Worth pausing on the strongest counterargument to Mythos exceptionalism, because it sharpens the policy lesson rather than dulls it.

When the OpenBSD and FreeBSD findings were published, security analysts at Aisle showed that eight models with combined parameters of just 3.6 billion could detect the FreeBSD vulnerability — when given the relevant code segment. If a 3.6B-parameter model spots the bug with human guidance, what is Mythos actually contributing?

Gwern’s response named the gap: “Detection isn’t autonomous discovery; small models produce false positives that make blind search intractable.” Julia put it more vividly: “Giving the exploit location is finding the needle and then giving it to a small child.” What’s new isn’t knowledge of vulnerability classes. It is the autonomy to search for them across a real codebase, chain together the prerequisites, and weaponize what you find — without supervision.

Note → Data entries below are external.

/-- DEADLINE_EXPIRE: a command that has not started ends with TIMEOUT and no effect; a running one has its own work stopped as
a HALT stops work, and sets DEADLINE_PASSED (R337). -/
def execDeadlineExpire (fn slot : Nat) (s : State) : Out :=
  .next (if s.deadlinePassed fn (s.cmd fn slot) then
    if (s.cmd fn slot).phase == .accepted then (s.accept fn slot).finishCmd fn slot stTIMEOUT
    else (s.modCmd fn slot (fun c => { c with late := true })).stopCommand fn slot stTIMEOUT
  else s)

/-- Ends the collectives of a partition on this member, whose commands complete with ABORTED (R315, R351). -/
def State.loseMember (s : State) (p : Nat) : State :=
  forEach (s.part p).colls (s.endColl p (fun _ => true)) (fun c st => st.finishCmd p c.slot stABORTED)

/-- A partition becomes ORPHANED (R351): queued commands end, running programs stop at their next step boundary, STEP_FENCE
waits end, collectives lose the member; the rest runs to completion. -/
def State.orphan (s : State) (p cause : Nat) : State :=
  let s1 := s.modPart p (fun x => { x with host := .orphaned, cause := cause })
  let s2 := s1.event pHIF p 0x0004 p cause 0 0 0
  let s3 := forEach (s2.cmdsOf p (fun c => c.phase == .accepted)) s2 (fun n st => (st.accept p n).finishCmd p n stORPHANED)
  let s4 := forEach (s3.cmdsOf p (fun c => c.phase == .running && c.opcode == opSTEP_FENCE)) s3
    (fun n st => st.stopCommand p n stORPHANED)
  let s5 := forEach (s4.cmdsOf p (fun c => c.phase == .running && c.opcode == opRUN)) s4
    (fun n st =>
      let g := (st.cmd p n).param 0 1
      (st.noteStop p g { status := stORPHANED, unit := 0, kind := 0, stamp := st.now, own := false }).stopAtBoundary p g stORPHANED)
  s5.loseMember p

/-- HEARTBEAT_TIMEOUT (R350). -/
def execHeartbeatTimeout (fn : Nat) (s : State) : Out :=
  .next (if (s.part fn).host == .attached && s.power.state == .ms0 && s.link.recovery.isNone && s.hifTakes &&
      decide ((s.fn fn).lastBeat + (s.fn fn).heartbeat.toNat * 1000000000 ≤ s.now) then
    s.orphan fn 1 else s)

/-! ## The host link -/

/-- Whether a command has host traffic in flight or queued: its own reads, writes or flush, or that of a tile of its program. -/
def State.hostTraffic (s : State) (f n : Nat) : Bool :=
  let c := s.cmd f n
  c.writes ≠ 0 || c.reads ≠ 0 || c.flushes ≠ 0 ||
  (c.opcode == opRUN && c.phase == .running &&
    (s.program f (c.param 0 1)).tiles.any (fun t =>
      s.link.reads.any (fun r => r.owner.isTile t) || s.link.writes.any (fun w => w.owner.isTile t)))

/-- A function's F-scope state at its reset values (R347 step 6, R355 step 6, R505): configuration space, MSI-X, BAR0
registers of scope F, held halves, captures and windows. -/
def Fn.resetF (x : Fn) : Fn := { arrivals := x.arrivals, refusals := x.refusals, lockout := x.lockout, spdm := x.spdm, lastBeat := x.lastBeat }

/-- Ends every SPDM session of a function and discards its exchange (R476). -/
def State.endSpdm (s : State) (f : Nat) : State := s.modFn f (fun x => { x with spdm := {} })

/-- Ends, with no flag then or later, a command whose host traffic is lost. -/
def State.loseHost (s : State) (f n status : Nat) : State :=
  let s1 := if (s.cmd f n).live then (s.accept f n).stopCommand f n status
    else s.modCmd f n (fun c => if c.phase == .flushing || c.phase == .finished then { c with phase := .finished, status := status } else c)
  s1.modCmd f n (fun c => { c with noFlag := true, writes := 0, reads := 0, flushes := 0 })

/-- Whether a command is a started one that this member relayed to its domain. -/
def Cmd.issuing (c : Cmd) : Bool := bit c.cmdFlags 1 && c.relayed.isNone && c.start != 0

/-- Link loss (R347): posted writes are dropped, commands with host traffic, those issued here to a domain (R345) and outstanding
reads end with HOST_LINK_LOST, and every partition goes ORPHANED with CAUSE link lost. -/
def State.loseLink (s : State) : State :=
  let hit := (List.range 9).map (fun f => (f, s.cmdsOf f (fun c => c.phase != .none) |>.filter (fun n => s.hostTraffic f n || (s.cmd f n).issuing)))
  let busy := forEach hit s (fun e st => forEach e.2 st (fun n st' => st'.loseHost e.1 n stHOST_LINK_LOST))
  let s1 := { busy with link := { busy.link with up := false, recovery := none, writes := [], reads := [], heldBar := [] } }
  let s2 := forEach (List.range 9) s1 (fun f st => forEach (st.cmdsOf f (fun c => c.phase != .none)) (st.endSpdm f)
    (fun n st' => if f = 0 then st' else st'.modCmd f n (fun c => { c with noFlag := true })))
  forEach s2.partsPresent s2 (fun p st => st.orphan p 2)

/-- HOST_LINK_LOST. In MS4 the loss of the link is part of the state (R453). -/
def execHostLinkLost (cause : LinkLoss) (s : State) : Out :=
  .next (if s.link.up then
    let s1 := if s.power.state == .ms4 then { s with link := { s.link with up := false } } else s.loseLink
    { s1 with link := { s1.link with perst := cause == .perst } }
  else s)

/-- HOST_LINK_UP (R347 step 6, R486): the link trains once start-up allows it and PERST_N is released; configuration space
and the F-scope registers are at reset values; command windows, replies and partition state are kept. -/
def execHostLinkUp (s : State) : Out :=
  .next (if !s.link.up && (s.power.state == .ms0 || s.power.state == .ms3) then
    let s1 := forEach (List.range 9) s (fun f st => st.modFn f Fn.resetF)
    { s1 with link := { s1.link with up := true, perst := false, recovery := none, gts := 64, width := 16 } }
  else s)

/-- LINK_RECOVERY (R347): outgoing requests are held; deadlines, completion timers and heartbeats pause. -/
def execLinkRecovery (s : State) : Out :=
  .next (if s.link.up && s.link.recovery.isNone then { s with link := { s.link with recovery := some s.now } } else s)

That distinction inverts the policy lesson. If detection is commoditized, restricting large models doesn’t restrict detection. Anyone with a moderately capable model and patience can find the same bugs — slower, with more false positives, but findable. What is not yet commoditized is the autonomous chain. And the autonomous chain is exactly what trust architecture needs to verify.

A logged, signed, scoped record of what an agent did — files read, tools called, targets touched, in what order, under what authorization — is the layer that distinguishes an authorized red team from an unauthorized one. You can’t gate the capability. You can prove how it was used.

The Hallucinating Attacker

Before Mythos existed, the dual-use problem had already manifested with weaker models.

In November 2025, Anthropic’s threat intelligence team documented a state-sponsored espionage campaign targeting roughly thirty organizations across technology, finance, chemicals, and government. Eighty to ninety percent of operations were run autonomously by jailbroken AI coding tools. Four organizations were breached. Detection took weeks; the accounts were banned after a ten-day investigation.

The detail that reframes the problem: despite that autonomous success rate, the campaign included “hallucinated credentials and incorrect assertions about exfiltrated materials.” The AI was simultaneously effective enough to breach four organizations and unreliable enough to fabricate credentials for systems it had already compromised.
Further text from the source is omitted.